Did you not promise yourself you would think of him no more?

Yearning blazed through—

“But it’s dreadfully boring. I had no idea.”

While their guests laughingly continued to share tales of befriended table fodder, Harriet had leaned in to speak directly in Anne’s ear, startling her from the indecorous notions never far from her mind.

“Dreadfully boring?” Anne repeated, trying to gather her thoughts back into a sane semblance. “You mean here? With the adults?”

One absent adult in particular whose very presence would have comforted Anne to no end. Isabella, not permitted to attend. Because her father was an arse. Kept her shuttered away as though her blindness was a blight on his reputation. Had Spiderton even checked on Mrs. Timmons? Given her husband so much as a day of rest to mourn his still-born child?

“Yes!” Harriet said loudly. “I said yes! Why are you not attending?”

Because, like you, I surmise, I would rather be anywhere else.

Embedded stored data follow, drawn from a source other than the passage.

/-- R152: STEP_R2, step i, with G and K(1) spelled out and the word 4*(i mod 4) + (i div 4). -/
def Obligations.StepOfRoundTwo : Prop :=
  ∀ (i j : Fin 16), j.val = 4 * (i.val % 4) + i.val / 4 → decodeUop (BitVec.ofNat 6 (0x10 + i)) = .stepR2 i ∧ ∀ s : State,
    (i.val % 4 = 0 → exec (.stepR2 i) s = .next { s with
      A := (s.A + ((s.B &&& s.C) ||| (s.B &&& s.D) ||| (s.C &&& s.D)) + s.X[j] + 0x5A827999).rotateLeft 3, UOP := s.UOP + 1 }) ∧
    (i.val % 4 = 1 → exec (.stepR2 i) s = .next { s with
      D := (s.D + ((s.A &&& s.B) ||| (s.A &&& s.C) ||| (s.B &&& s.C)) + s.X[j] + 0x5A827999).rotateLeft 5, UOP := s.UOP + 1 }) ∧
    (i.val % 4 = 2 → exec (.stepR2 i) s = .next { s with
      C := (s.C + ((s.D &&& s.A) ||| (s.D &&& s.B) ||| (s.A &&& s.B)) + s.X[j] + 0x5A827999).rotateLeft 9, UOP := s.UOP + 1 }) ∧
    (i.val % 4 = 3 → exec (.stepR2 i) s = .next { s with
      B := (s.B + ((s.C &&& s.D) ||| (s.C &&& s.A) ||| (s.D &&& s.A)) + s.X[j] + 0x5A827999).rotateLeft 13, UOP := s.UOP + 1 })

/-- R153: STEP_R3, step i, with H and K(2) spelled out and the word of the 4-bit reversal of i. -/
def Obligations.StepOfRoundThree : Prop :=
  ∀ (i j : Fin 16), j.val = 8 * (i.val % 2) + 4 * (i.val / 2 % 2) + 2 * (i.val / 4 % 2) + i.val / 8 →
    decodeUop (BitVec.ofNat 6 (0x20 + i)) = .stepR3 i ∧ ∀ s : State,
    (i.val % 4 = 0 → exec (.stepR3 i) s = .next { s with
      A := (s.A + (s.B ^^^ s.C ^^^ s.D) + s.X[j] + 0x6ED9EBA1).rotateLeft 3, UOP := s.UOP + 1 }) ∧
    (i.val % 4 = 1 → exec (.stepR3 i) s = .next { s with
      D := (s.D + (s.A ^^^ s.B ^^^ s.C) + s.X[j] + 0x6ED9EBA1).rotateLeft 9, UOP := s.UOP + 1 }) ∧
    (i.val % 4 = 2 → exec (.stepR3 i) s = .next { s with
      C := (s.C + (s.D ^^^ s.A ^^^ s.B) + s.X[j] + 0x6ED9EBA1).rotateLeft 11, UOP := s.UOP + 1 }) ∧
    (i.val % 4 = 3 → exec (.stepR3 i) s = .next { s with
      B := (s.B + (s.C ^^^ s.D ^^^ s.A) + s.X[j] + 0x6ED9EBA1).rotateLeft 15, UOP := s.UOP + 1 })

/-- R154: FFWD adds each saved word on its own; with FIN and NEED2 it goes to PAD2 and stays BUSY, else it goes to IDLE with PHASE
DONE (FIN) or READY. -/
def Obligations.FfwdEndsTheBlock : Prop :=
  decodeUop 0x30 = .ffwd ∧ ∀ s : State,
    (s.FIN = true → s.NEED2 = true → exec .ffwd s = .next
      { s with A := s.A + s.AA, B := s.B + s.BB, C := s.C + s.CC, D := s.D + s.DD, UOP := 0x33 }) ∧
    (s.FIN = true → s.NEED2 = false → exec .ffwd s = .next
      { s with A := s.A + s.AA, B := s.B + s.BB, C := s.C + s.CC, D := s.D + s.DD, UOP := 0x3F, PHASE := .done }) ∧
    (s.FIN = false → exec .ffwd s = .next
      { s with A := s.A + s.AA, B := s.B + s.BB, C := s.C + s.CC, D := s.D + s.DD, UOP := 0x3F, PHASE := .ready })

/-- IDLE performs no micro-op (R157). -/
def Obligations.IdleChangesNothing : Prop := decodeUop 0x3F = .idle ∧ ∀ s : State, exec .idle s = .next s

/-- R231: with a reserved UOP the engine agent is stuck: its turn has no next state. Host accesses still take effect by their own
rules: a step whose next element is an access runs that access. -/
def Obligations.ReservedMicroOpsAreStuck : Prop :=
  (∀ s : State, (∀ k, exec (.uopRsvd34 k) s = .fault .engineStuck) ∧ (∀ k, exec (.uopRsvd38 k) s = .fault .engineStuck) ∧
    (∀ k, exec (.uopRsvd3C k) s = .fault .engineStuck) ∧ exec .uopRsvd3E s = .fault .engineStuck) ∧
  ∀ (s : State) (rest : List Event), 0x34 ≤ s.UOP.toNat → s.UOP.toNat ≤ 0x3E → s.PHASE = .busy → s.RST = false →
    (s.events = .engine :: rest → step s = .fault .engineStuck) ∧
    ∀ t, s.events = .bus t :: rest → step s = exec (decodeBus t) { s with events := rest } ∧ ∃ s', step s = .next s' ∧ s'.UOP = s.UOP

/-- R155: the next-UOP function, over every value of UOP while BUSY. -/
def Obligations.NextUopFunction : Prop :=
  ∀ (s t : State) (rest : List Event), s.RST = false → s.PHASE = .busy → s.events = .engine :: rest → step s = .next t →
    (s.UOP.toNat < 0x30 → t.UOP = s.UOP + 1) ∧
    (s.UOP = 0x30 → t.UOP = if s.FIN = true ∧ s.NEED2 = true then 0x33 else 0x3F) ∧
    (s.UOP = 0x31 → t.UOP = 0x00) ∧ (s.UOP = 0x32 → t.UOP = 0x31) ∧ (s.UOP = 0x33 → t.UOP = 0x31) ∧
    (s.UOP = 0x3F → t = { s with events := rest })

/-! ### The step -/

/-- One step runs the decoded instruction (R10, R58, R157): a port access runs what its word decodes to; the engine's turn runs what
UOP encodes while BUSY, and nothing otherwise; with no event left it is the engine's turn (log entry 2). Only the list of events moves on. -/
def Obligations.StepRunsTheDecodedInstruction : Prop :=
  ∀ s : State,
    (∀ t rest, s.events = .bus t :: rest → step s = exec (decodeBus t) { s with events := rest }) ∧
    (∀ rest, s.RST = false → s.PHASE = .busy → s.events = .engine :: rest →
      step s = exec (decodeUop s.UOP) { s with events := rest }) ∧
    (∀ rest, s.PHASE ≠ .busy → s.events = .engine :: rest → step s = .next { s with events := rest }) ∧
    (s.RST = false → s.PHASE = .busy → s.events = [] → step s = exec (decodeUop s.UOP) s) ∧
    (s.PHASE ≠ .busy → s.events = [] → step s = .next s)

/-- A host access by byte offset and size (R9, R52): one aligned word is the BUS access; any narrower, wider or misaligned access is
refused; an offset outside the window is no access to the engine. -/
def Obligations.HostAccessByAddress : Prop :=
  ∀ (s : State) (we : Bool) (off size : Nat) (v : Word) (rest : List Event), s.events = .mem we off size v :: rest →
    (∀ o : BitVec 6, size = 4 → off = 4 * o.toNat →
      step s = exec (decodeBus (busWord we o (if we then v else 0))) { s with events := rest }) ∧
    (off < 256 → size ≠ 4 ∨ off % 4 ≠ 0 → step s = .refused .narrowAccess) ∧
    (256 ≤ off → step s = .refused .outsideWindow)

/-! ### Datapath -/

/-- R103: result bit k of each round function is the truth-table bit its three input bits select; bytes 0xCA, 0xE8, 0x96. -/
def Obligations.RoundFunctionsAreTheirTables : Prop :=
  ∀ (x y z : Word) (k idx : Nat), k < 32 →
    idx = 4 * (x.getLsbD k).toNat + 2 * (y.getLsbD k).toNat + (z.getLsbD k).toNat →
    (roundF x y z).getLsbD k = (0xCA#8).getLsbD idx ∧ (roundG x y z).getLsbD k = (0xE8#8).getLsbD idx ∧
    (roundH x y z).getLsbD k = (0x96#8).getLsbD idx

/-- R104 and R105: the adder tree is the exact sum modulo 2^32, and the rotator moves bit k to bit k + s modulo 32: bits shifted out
re-enter at the other end. -/
def Obligations.AdderTreeAndRotator : Prop :=
  (∀ a f w k : Word, (adderTree a f w k).toNat = (a.toNat + f.toNat + w.toNat + k.toNat) % 2 ^ 32) ∧
  ∀ (v : Word) (s k : Nat), 0 < s → s < 32 → k < 32 → (rotl32 v s).getLsbD ((k + s) % 32) = v.getLsbD k

/-- R106 to R110 and R113: the word orders in closed form, each a permutation of the sixteen words; the amounts and constants. -/
def Obligations.SchedulerTables : Prop :=
  (∀ i, wordIndex .r1 i = i) ∧ (∀ i, (wordIndex .r2 i).val = 4 * (i.val % 4) + i.val / 4) ∧
  (∀ i, (wordIndex .r3 i).val = 8 * (i.val % 2) + 4 * (i.val / 2 % 2) + 2 * (i.val / 4 % 2) + i.val / 8) ∧
  (∀ r (i i' : Fin 16), wordIndex r i = wordIndex r i' → i = i') ∧
  (List.finRange 4).map (rotAmount .r1) = [3, 7, 11, 19] ∧ (List.finRange 4).map (rotAmount .r2) = [3, 5, 9, 13] ∧
  (List.finRange 4).map (rotAmount .r3) = [3, 9, 11, 15] ∧
  roundConst .r1 = 0x00000000 ∧ roundConst .r2 = 0x5A827999 ∧ roundConst .r3 = 0x6ED9EBA1

/-- R158: the rotating register file agrees with the named-role form after every fourth step. -/
def Obligations.RotatingFormAgreesEveryFourthStep : Prop :=
  ∀ (r : Round) (x : MsgBuf) (q : Quad) (i0 i1 i2 i3 : Fin 16),
    i0.val % 4 = 0 → i1.val = i0.val + 1 → i2.val = i0.val + 2 → i3.val = i0.val + 3 →
    (((q.rotatingStep r i0 x).rotatingStep r i1 x).rotatingStep r i2 x).rotatingStep r i3 x =
      (((q.roundStep r i0 x).roundStep r i1 x).roundStep r i2 x).roundStep r i3 x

Anne used her arm at Harri’s waist to draw her closer. “Would you rather join the children in the nursery?”

Harri nodded, her gaze slicing to their mother. “Only I want my vowels’ worth. Cannot have Mama thinking she need not pay her debts.”

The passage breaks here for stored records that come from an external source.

theorem test_adderTree :
    adderTree 0xFFFFFFFF 0xFFFFFFFF 0xFFFFFFFF 0xFFFFFFFF = 0xFFFFFFFC ∧
    adderTree 0x67452301 0x98BADCFE 0x80636261 0x00000000 = 0x80636260 := by decide

/-! ### Host accesses (spec/95_test_vectors.md 2.7) -/

theorem test_nop_ignoredBits : nextState (exec (.nop 0xFFFFFFF0) State.reset) = some State.reset := by decide +kernel

theorem test_init_recovers : statusAfter (exec (.init 0x1) errorState) = some 0x003F0000 := by decide +kernel

theorem test_block_accepted : statusAfter (exec (.block 0xFFFFC0F2) State.reset) = some 0x00310101 := by decide +kernel

theorem test_block_tooLarge : statusAfter (exec (.block 0x2) (nearLimit 64)) = some 0x003F0310 := by decide +kernel

theorem test_final_accepted : statusAfter (exec (.final 0xFFFFFFF3) State.reset) = some 0x3F720101 := by decide +kernel

theorem test_final_inDone : (nextState (exec (.final 0x3) doneState)).map (·.ERR_CMD) = some true := by decide +kernel

theorem test_rsvd01xx : statusAfter (exec (.ctrlRsvd01xx 0x5) State.reset) = some 0x003F0004 ∧
    statusAfter (exec (.ctrlRsvd01xx 0x5) blockState) = some 0x00310109 := by decide +kernel

theorem test_rsvd1xxx : statusAfter (exec (.ctrlRsvd1xxx 0xF) State.reset) = some 0x003F0004 := by decide +kernel

theorem test_reads_reset :
    ([Instr.rdCtrl, .rdStatus, .rdLenLo, .rdLenHi, .rdDigest 1, .rdMsg 15, .rdRsvd20 0, .rdRsvd80 31].map fun i =>
      (nextState (exec i State.reset)).map (·.reads)) =
    [some [0], some [0x003F0000], some [0], some [0], some [0xEFCDAB89], some [0], some [0], some [0]] := by decide +kernel

theorem test_reads_busy :
    ([Instr.rdMsg 0, .rdDigest 0, .rdLenLo].map fun i => (nextState (exec i blockState)).map (·.reads)) =
    [some [0], some [0], some [0x40]] := by decide +kernel

theorem test_len_views : (nextState (exec .rdLenHi (nearLimit 64))).map (·.reads) = some [0x1FFFFFFF] ∧
    (nextState (exec .rdLenLo (nearLimit 64))).map (·.reads) = some [0xFFFFFFC0] := by decide +kernel

theorem test_ignored_writes :
    ([Instr.wrStatus 0xFFFFFFFF, .wrLenLo 5, .wrLenHi 5, .wrDigest 0 5, .wrRsvd20 0 5, .wrRsvd80 0 5].map fun i =>
      nextState (exec i State.reset)) = List.replicate 6 (some State.reset) := by decide +kernel

theorem test_wrMsg : (nextState (exec (.wrMsg 15 0xCAFEBABE) State.reset)).map (·.X[15]) = some 0xCAFEBABE ∧
    (nextState (exec (.wrMsg 0 7) doneState)).map (·.X[0]) = some 7 := by decide +kernel

theorem test_wrMsg_busy : (nextState (exec (.wrMsg 0 0x12345678) blockState)).map (fun t => (t.X[0], t.ERR_BUSY)) = some (0, true) := by
  decide +kernel

/-! ### Padding (spec/95_test_vectors.md 3) -/

/-- The "abc" tail with n = 3, junk behind it. -/
theorem test_pad1_short : (nextState (exec .pad1 (finalState 3 ((Vector.replicate 16 0xEEEEEEEE).set 0 0xEE121110)))).map
      (fun t => (t.X, t.NEED2)) = some (#v[0x80121110, 0, 0, 0, 0, 0, 0, 0, 0, 0, 0, 0, 0, 0, 0x18, 0], false) := by decide +kernel

/-- n = 57: byte 57 is the second lane of X[14]. -/
theorem test_pad1_long : (nextState (exec .pad1 (finalState 57 ((Vector.replicate 16 0xEEEEEEEE).set 14 0xEEEEEE48)))).map
      (fun t => (t.X[13], t.X[14], t.X[15], t.NEED2)) = some (0xEEEEEEEE, 0x00008048, 0, true) := by decide +kernel

theorem test_pad2 : (nextState (exec .pad2 (finalState 57 (Vector.replicate 16 0xEEEEEEEE)))).map (fun t => (t.X[0], t.X[14])) =
    some (0, 0x1C8) := by decide +kernel

/-! ### Compression (spec/95_test_vectors.md 2.4 to 2.6) -/

theorem test_save : (nextState (exec .save State.reset)).map (fun t => (t.saved, t.UOP)) = some (iv, 0x00) := by decide +kernel

theorem test_stepR1 : (nextState (exec (.stepR1 1) State.reset)).map (·.quad) =
    some ⟨0x67452301, 0xEFCDAB89, 0x98BADCFE, 0x192A3A88⟩ := by decide +kernel

theorem test_stepR2 : (nextState (exec (.stepR2 2) State.reset)).map (·.quad) =
    some ⟨0x67452301, 0xEFCDAB89, 0x04F330B5, 0x10325476⟩ := by decide +kernel

theorem test_stepR3 : (nextState (exec (.stepR3 3) State.reset)).map (·.quad) =
    some ⟨0x67452301, 0xA159A73A, 0x98BADCFE, 0x10325476⟩ := by decide +kernel

/-- The scheduler row of round 3, step 13: the word is X[11], the target D. -/
theorem test_scheduler : (nextState (exec (.stepR3 13) { State.reset with
      A := 0, B := 0, C := 0, D := 0, X := Vector.ofFn fun j => BitVec.ofNat 32 (j.val * 0x01010101) })).map (·.D) =
    some 0xC9ED58F3 := by decide +kernel

theorem test_ffwd_wraps : (nextState (exec .ffwd { State.reset with
      A := 0xFFFFFFFF, B := 0x80000000, C := 1, D := 0, AA := 1, BB := 0x80000000, CC := 0xFFFFFFFF, DD := 0 })).map
      (fun t => (t.quad, t.UOP, t.PHASE)) = some (⟨0, 0, 0, 0⟩, 0x3F, .ready) := by decide +kernel

theorem test_ffwd_toPad2 : (nextState (exec .ffwd { finalState 56 (Vector.replicate 16 0) with NEED2 := true })).map
      (fun t => (t.UOP, t.PHASE)) = some (0x33, .busy) := by decide +kernel

theorem test_idle : nextState (step (placed .engine)) = some State.reset := by decide +kernel

theorem test_reservedUop : nextState (step { blockState with UOP := 0x3E, events := [.engine] }) = none := by decide +kernel

/-! ### The access by address, and RST -/

theorem test_mem_access :
    statusAfter (step (placed (.mem true 0x00 4 0x303))) = some 0x03720101 ∧
    nextState (step (placed (.mem true 0x40 1 0x61))) = none ∧ nextState (step (placed (.mem false 0x102 4 0))) = none := by
  decide +kernel

theorem test_rst : nextState (step { blockState with events := [.rst true] }) = some heldState ∧
    nextState (step { heldState with events := [.rst false] }) = some State.reset := by decide +kernel

/-! ### Witnesses: for each obligation with hypotheses, concrete values that meet them -/

theorem test_witness_DecodeInvertsEncode : (Instr.final 0x3803).wf = true := by decide

theorem test_witness_EncodeInvertsDecode : busWe 0x41FFFFFFFF = true ∧ busWe 0x0100000000 = false ∧ busData 0x0100000000 = 0 := by
  decide

theorem test_witness_EveryWordMatchesExactlyItsRow :
    (busWe 0x4000000303 = busWe 0x4000003F03 ∧ busOff 0x4000000303 = busOff 0x4000003F03 ∧
      ctrlCmd (busData 0x4000000303) = ctrlCmd (busData 0x4000003F03)) ∧
    0x34 ≤ (0x34#6).toNat ∧ (0x3E#6).toNat ≤ 0x3E := by decide

theorem test_witness_BytesThatHoldNoCodeAreRejected :
    128 ≤ (0x80#8).toNat ∧ 64 ≤ (0x40#8).toNat ∧ ([] : List Byte).length ≠ 1 ∧ ([] : List Byte).length ≠ 5 := by decide

/-- The states the command statements speak of, and one length on each side of the limit. -/
theorem test_witness_Commands :
    (State.reset.RST = false ∧ State.reset.PHASE = .ready ∧ State.reset.PHASE ≠ .busy) ∧
    (blockState.RST = false ∧ blockState.PHASE = .busy) ∧ (doneState.RST = false ∧ doneState.PHASE = .done) ∧
    (errorState.RST = false ∧ errorState.PHASE = .error) := by decide

theorem test_witness_ResetStateIsR250 : errorState.RST = false ∧ errorState.PHASE ≠ .busy := by decide

theorem test_witness_RstHoldsTheResetState :
    (placed (.rst true)).events = .rst true :: [] ∧ heldState.RST = true ∧ heldState = resetRegs heldState ∧
    nextState (step heldState) = some heldState ∧
    ({ heldState with events := [.engine] } = resetRegs { heldState with events := [.engine] }) ∧
    busWe 0x4000000002 = true ∧ busWe 0x0100000000 = false := by decide +kernel

theorem test_witness_CtrlWriteWhileBusySetsErrBusy : blockState.RST = false ∧ blockState.PHASE = .busy := by decide

theorem test_witness_NopChangesNothing : ctrlCmd 0xFFFFFFF0 = 0x0 ∧ State.reset.PHASE ≠ .busy ∧ blockState.PHASE = .busy := by decide

theorem test_witness_InitStartsANewMessage : ctrlCmd 0x1 = 0x1 ∧ doneState.PHASE ≠ .busy ∧ blockState.PHASE = .busy := by decide

theorem test_witness_BlockCommandOutcomes :
    ctrlCmd 0x2 = 0x2 ∧ ((nearLimit 65).PHASE = .ready ∧ (nearLimit 65).LEN.toNat + 64 < 2 ^ 61) ∧
    ((nearLimit 64).PHASE = .ready ∧ 2 ^ 61 ≤ (nearLimit 64).LEN.toNat + 64) ∧
    (doneState.PHASE = .done ∨ doneState.PHASE = .error) ∧ blockState.PHASE = .busy := by decide

theorem test_witness_FinalCommandOutcomes :
    ctrlCmd 0x3F03 = 0x3 ∧ 63#6 = (0x3F03#32).extractLsb' 8 6 ∧
    ((nearLimit 64).PHASE = .ready ∧ (nearLimit 64).LEN.toNat + (63#6).toNat < 2 ^ 61) ∧
    ((nearLimit 63).PHASE = .ready ∧ 2 ^ 61 ≤ (nearLimit 63).LEN.toNat + (63#6).toNat) ∧
    (errorState.PHASE = .done ∨ errorState.PHASE = .error) ∧ blockState.PHASE = .busy := by decide

theorem test_witness_ReservedCommandsSetErrCmd :
    (0x4 ≤ (ctrlCmd 0x4).toNat ∧ (ctrlCmd 0x7).toNat ≤ 0x7) ∧ 0x8 ≤ (ctrlCmd 0x8).toNat ∧
    State.reset.PHASE ≠ .busy ∧ blockState.PHASE = .busy := by decide

theorem test_witness_IgnoredCtrlBitsHaveNoEffect :
    (0x00000303#32).extractLsb' 0 4 = (0xFFFFC3F3#32).extractLsb' 0 4 ∧
    (0x00000303#32).extractLsb' 8 6 = (0xFFFFC3F3#32).extractLsb' 8 6 := by decide

theorem test_witness_ErrorPriorityOfOneCtrlWrite :
    (64 : Nat) = (if ctrlCmd 0x2 = 0x2 then 64 else ((0x2#32).extractLsb' 8 6).toNat) ∧
    (63 : Nat) = (if ctrlCmd 0x3F03 = 0x2 then 64 else ((0x3F03#32).extractLsb' 8 6).toNat) ∧
    0x4 ≤ (ctrlCmd 0x4).toNat ∧ 2 ^ 61 ≤ (nearLimit 64).LEN.toNat + 64 ∧ 2 ^ 61 ≤ (nearLimit 63).LEN.toNat + 63 := by decide

theorem test_witness_CtrlAndReservedOffsets :
    0b001111#6 = 0b001#3 ++ BitVec.ofFin (w := 3) 7 ∧ 0b111111#6 = 0b1#1 ++ BitVec.ofFin (w := 5) 31 := by decide

theorem test_witness_StatusWordFields : errorState.RST = false := rfl

theorem test_witness_DigestRegisters :
    (State.reset.RST = false ∧ State.reset.PHASE = .ready) ∧ (doneState.RST = false ∧ doneState.PHASE = .done) ∧
    (blockState.RST = false ∧ blockState.PHASE = .busy) ∧ (errorState.RST = false ∧ errorState.PHASE = .error) := by decide

theorem test_witness_MessageRegisters :
    (doneState.RST = false ∧ doneState.PHASE ≠ .busy ∧ (14 : Fin 16) ≠ 15) ∧ (blockState.RST = false ∧ blockState.PHASE = .busy) := by
  decide

theorem test_witness_LengthRegisters : (nearLimit 1).RST = false ∧ (nearLimit 1).LEN.toNat < 2 ^ 61 := by decide

theorem test_witness_HostAccessFrame :
    busWe 0x5F00000007 = true ∧ busOff 0x5F00000007 = 0b01#2 ++ BitVec.ofFin (w := 4) 15 ∧ busWe 0x1000000000 = false ∧
    (busWe 0x4100000000 = true ∧ busOff 0x4100000000 ≠ 0b000000 ∧ (busOff 0x4100000000).extractLsb' 4 2 ≠ 0b01) := by decide

/-- n on both sides of 56, and the last n. -/
theorem test_witness_Pad1PadsTheTail :
    55 = (55#6).toNat ∧ 56 = (56#6).toNat ∧ 63 = (63#6).toNat ∧ (54 : Fin 64).val < 55 ∧ (55 : Fin 64).val = 55 ∧
    (57 : Fin 64).val > 56 := by decide

theorem test_witness_StepOfRoundTwo : (13 : Fin 16).val = 4 * ((7 : Fin 16).val % 4) + (7 : Fin 16).val / 4 := by decide

theorem test_witness_StepOfRoundThree :
    (13 : Fin 16).val = 8 * ((11 : Fin 16).val % 2) + 4 * ((11 : Fin 16).val / 2 % 2) + 2 * ((11 : Fin 16).val / 4 % 2) +
      (11 : Fin 16).val / 8 := by decide

theorem test_witness_FfwdEndsTheBlock :
    ((finalState 56 (Vector.replicate 16 0)).FIN = true ∧ { finalState 56 (Vector.replicate 16 0) with NEED2 := true }.NEED2 = true) ∧
    (finalState 55 (Vector.replicate 16 0)).NEED2 = false ∧ blockState.FIN = false := by decide

theorem test_witness_ReservedMicroOpsAreStuck :
    0x34 ≤ { blockState with UOP := 0x34 }.UOP.toNat ∧ { blockState with UOP := 0x3E }.UOP.toNat ≤ 0x3E ∧
    { blockState with UOP := 0x34 }.PHASE = .busy ∧ { blockState with UOP := 0x34 }.RST = false := by decide

/-- One state for each clause: 0x2F, 0x30, 0x31, 0x32, 0x33 and 0x3F, each with a next state. -/
theorem test_witness_NextUopFunction :
    [0x2F#6, 0x30, 0x31, 0x32, 0x33, 0x3F].all (fun u => (nextState (step { blockState with UOP := u, events := [.engine] })).isSome) =
      true ∧ blockState.RST = false ∧ blockState.PHASE = .busy := by decide +kernel

theorem test_witness_StepRunsTheDecodedInstruction :
    (placed (.bus 0x4000000001)).events = .bus 0x4000000001 :: [] ∧
    ({ blockState with events := [.engine] }.RST = false ∧ { blockState with events := [.engine] }.PHASE = .busy) ∧
    (State.reset.PHASE ≠ .busy ∧ State.reset.events = []) ∧ blockState.events = [] := by decide

theorem test_witness_HostAccessByAddress :
    (placed (.mem true 0xFC 4 0)).events = .mem true 0xFC 4 0 :: [] ∧ 0xFC = 4 * (0x3F#6).toNat ∧ ¬(0xFC + 1) % 4 = 0 ∧
    256 ≤ 0x100 := by decide

theorem test_witness_RoundFunctionsAreTheirTables :
    31 < 32 ∧ 6 = 4 * ((0x80000000#32).getLsbD 31).toNat + 2 * ((0x80000000#32).getLsbD 31).toNat + ((0#32).getLsbD 31).toNat := by
  decide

At that, Anne thankfully laughed outright.

Her vowels’ worth? Just where did her sister pick up these things?

Waving off the governess, who stood several feet behind them waiting to assume responsibility for her charge, Anne’s better humor continued. “Ah… If it’s not seen as horridly neglectful of me,” she said, loud enough that their guests could hear while she focused on first her father and then her mother, “I shall escort Harriet to the nursery and rejoin everyone in the ballroom?”

Her parents traded a look, and then her father gave a nod.

She had put it off yet again—delayed meeting the absent Lord Redford. For there was still the dessert course to be consumed before the rest of the guests relinquished their dining chairs in exchange for the dancing chamber.

Why, at this rate, she might not have to bother with him at all this year. If the scoundrel even dared show his face.

“If you wish…” Once the trio reached the entrance hall, Harriet’s governess spoke to Anne, gesturing up the stairs. “I shall see to Harri from here.”